• **Data records**
────────────────
/-! ### Kinds latched, as the statements name it -/

@[simp] theorem State.latch_rx (s : State) (kinds : BitVec 11) : (s.latch kinds).rx = s.rx := rfl
@[simp] theorem State.latch_pix (s : State) (kinds : BitVec 11) : (s.latch kinds).pix = s.pix := rfl
@[simp] theorem State.latch_mem (s : State) (kinds : BitVec 11) : (s.latch kinds).mem = s.mem := rfl
@[simp] theorem State.latch_banks (s : State) (kinds : BitVec 11) : (s.latch kinds).banks = s.banks := rfl
@[simp] theorem State.latch_jobs (s : State) (kinds : BitVec 11) : (s.latch kinds).jobs = s.jobs := rfl
@[simp] theorem State.latch_cfg (s : State) (kinds : BitVec 11) : (s.latch kinds).cfg = s.cfg := rfl
@[simp] theorem State.latch_commit (s : State) (kinds : BitVec 11) : (s.latch kinds).commit = s.commit := rfl
@[simp] theorem State.latch_sig (s : State) (kinds : BitVec 11) : (s.latch kinds).sig = s.sig := rfl
@[simp] theorem State.latch_cmd (s : State) (kinds : BitVec 11) : (s.latch kinds).cmd = s.cmd := rfl
@[simp] theorem State.latch_ret (s : State) (kinds : BitVec 11) : (s.latch kinds).ret = s.ret := rfl
@[simp] theorem State.latch_events (s : State) (kinds : BitVec 11) : (s.latch kinds).events = { s.events with latched := s.events.latched ||| kinds } := rfl
@[simp] theorem State.latch_creditDue (s : State) (kinds : BitVec 11) : (s.latch kinds).creditDue = s.creditDue := rfl
@[simp] theorem State.latch_address (s : State) (kinds : BitVec 11) : (s.latch kinds).address = s.address := rfl
@[simp] theorem State.latch_resetHeld (s : State) (kinds : BitVec 11) : (s.latch kinds).resetHeld = s.resetHeld := rfl
@[simp] theorem State.latch_downOut (s : State) (kinds : BitVec 11) : (s.latch kinds).downOut = s.downOut := rfl
@[simp] theorem State.latch_downHanded (s : State) (kinds : BitVec 11) : (s.latch kinds).downHanded = s.downHanded := rfl
@[simp] theorem State.latch_upOut (s : State) (kinds : BitVec 11) : (s.latch kinds).upOut = s.upOut := rfl
@[simp] theorem State.latch_reads (s : State) (kinds : BitVec 11) : (s.latch kinds).reads = s.reads := rfl
@[simp] theorem State.latch_abandons (s : State) (kinds : BitVec 11) : (s.latch kinds).abandons = s.abandons := rfl
@[simp] theorem State.latch_resets (s : State) (kinds : BitVec 11) : (s.latch kinds).resets = s.resets := rfl
@[simp] theorem State.latch_pending (s : State) (kinds : BitVec 11) : (s.latch kinds).pending = s.pending := rfl

/-! ### The head command taken, as the statements name it -/

@[simp] theorem State.headTaken_rx (s : State) : (s.headTaken).rx = s.rx := rfl
@[simp] theorem State.headTaken_pix (s : State) : (s.headTaken).pix = s.pix := rfl
@[simp] theorem State.headTaken_mem (s : State) : (s.headTaken).mem = s.mem := rfl
@[simp] theorem State.headTaken_banks (s : State) : (s.headTaken).banks = s.banks := rfl
@[simp] theorem State.headTaken_jobs (s : State) : (s.headTaken).jobs = s.jobs := rfl
@[simp] theorem State.headTaken_cfg (s : State) : (s.headTaken).cfg = s.cfg := rfl
@[simp] theorem State.headTaken_commit (s : State) : (s.headTaken).commit = s.commit := rfl
@[simp] theorem State.headTaken_sig (s : State) : (s.headTaken).sig = s.sig := rfl
@[simp] theorem State.headTaken_cmd (s : State) : (s.headTaken).cmd = { s.cmd with queue := s.cmd.queue.tail, slots := s.cmd.slots + 1, waiting := false } := rfl
@[simp] theorem State.headTaken_ret (s : State) : (s.headTaken).ret = s.ret := rfl
@[simp] theorem State.headTaken_events (s : State) : (s.headTaken).events = s.events := rfl
@[simp] theorem State.headTaken_creditDue (s : State) : (s.headTaken).creditDue = s.creditDue := rfl
@[simp] theorem State.headTaken_address (s : State) : (s.headTaken).address = s.address := rfl
@[simp] theorem State.headTaken_resetHeld (s : State) : (s.headTaken).resetHeld = s.resetHeld := rfl
@[simp] theorem State.headTaken_downOut (s : State) : (s.headTaken).downOut = s.downOut := rfl
@[simp] theorem State.headTaken_downHanded (s : State) : (s.headTaken).downHanded = s.downHanded := rfl
@[simp] theorem State.headTaken_upOut (s : State) : (s.headTaken).upOut = s.upOut := rfl
@[simp] theorem State.headTaken_reads (s : State) : (s.headTaken).reads = s.reads := rfl
@[simp] theorem State.headTaken_abandons (s : State) : (s.headTaken).abandons = s.abandons := rfl
@[simp] theorem State.headTaken_resets (s : State) : (s.headTaken).resets = s.resets := rfl
@[simp] theorem State.headTaken_pending (s : State) : (s.headTaken).pending = s.pending := rfl

/-! ### The bits of the kinds (Table 11.8-2) -/

@[simp] theorem EventKind.set_linkError : EventKind.linkError.set = 0x001 := rfl
@[simp] theorem EventKind.set_frameBroken : EventKind.frameBroken.set = 0x002 := rfl
@[simp] theorem EventKind.set_signalLost : EventKind.signalLost.set = 0x004 := rfl
@[simp] theorem EventKind.set_signalFound : EventKind.signalFound.set = 0x008 := rfl
@[simp] theorem EventKind.set_commitApplied : EventKind.commitApplied.set = 0x010 := rfl
@[simp] theorem EventKind.set_commitConfirmed : EventKind.commitConfirmed.set = 0x020 := rfl
@[simp] theorem EventKind.set_rolledBack : EventKind.rolledBack.set = 0x040 := rfl
@[simp] theorem EventKind.set_windowMismatch : EventKind.windowMismatch.set = 0x080 := rfl
@[simp] theorem EventKind.set_fallbackEntered : EventKind.fallbackEntered.set = 0x100 := rfl
@[simp] theorem EventKind.set_bankFault : EventKind.bankFault.set = 0x200 := rfl
@[simp] theorem EventKind.set_commandsDropped : EventKind.commandsDropped.set = 0x400 := rfl

/-! ### The operations under the names the statements use -/

theorem State.withReply_eq_reply (s : State) (tag code : Byte) (status : Status) (payload : List Byte) :
    s.withReply tag code status payload = s.reply tag code status payload := rfl

theorem State.sentDown_eq_forward (s : State) (bytes : List Byte) : s.sentDown bytes = s.forward bytes := rfl

theorem State.sentUp_eq_sendUp (s : State) (bytes : List Byte) : s.sentUp bytes = s.sendUp bytes := rfl

theorem State.raise_eq_latch (s : State) (k : EventKind) : s.raise k = s.latch k.set := rfl

theorem State.raiseIf_eq_latch (s : State) (cause : Bool) (k : EventKind) :
    s.raiseIf cause k = s.latch (if cause then k.set else 0) := by
  cases cause <;> simp [State.raiseIf, State.raise_eq_latch, State.latch]

theorem State.signalPresent_eq_seen (s : State) : s.signalPresent = s.seen := by
  unfold State.signalPresent State.seen LaneReceiver.seen LaneReceiver.foundKinds State.latch State.raise
  split <;> simp_all [EventRegister.raise, EventKind.set, EventKind.bit]

theorem State.linkError_eq_latch (s : State) :
    s.linkError = { s with rx := { s.rx with linkErrors := saturate16 s.rx.linkErrors } }.latch 0x001 := rfl

theorem State.frameBroken_eq_latch (s : State) :
    s.frameBroken = { s with rx := { s.rx with brokenFrames := saturate16 s.rx.brokenFrames } }.latch 0x002 := rfl

end Sys2Proof.Machine
end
────────────────
• **What is required**
Take the line above containing "(s.headTaken).address = s.address := rfl", the line containing "(s.headTaken).downHanded = s.downHanded := rfl", and all lines in between, and copy them exactly without anything else.

• **Result**
@[simp] theorem State.headTaken_address (s : State) : (s.headTaken).address = s.address := rfl
@[simp] theorem State.headTaken_resetHeld (s : State) : (s.headTaken).resetHeld = s.resetHeld := rfl
@[simp] theorem State.headTaken_downOut (s : State) : (s.headTaken).downOut = s.downOut := rfl
@[simp] theorem State.headTaken_downHanded (s : State) : (s.headTaken).downHanded = s.downHanded := rfl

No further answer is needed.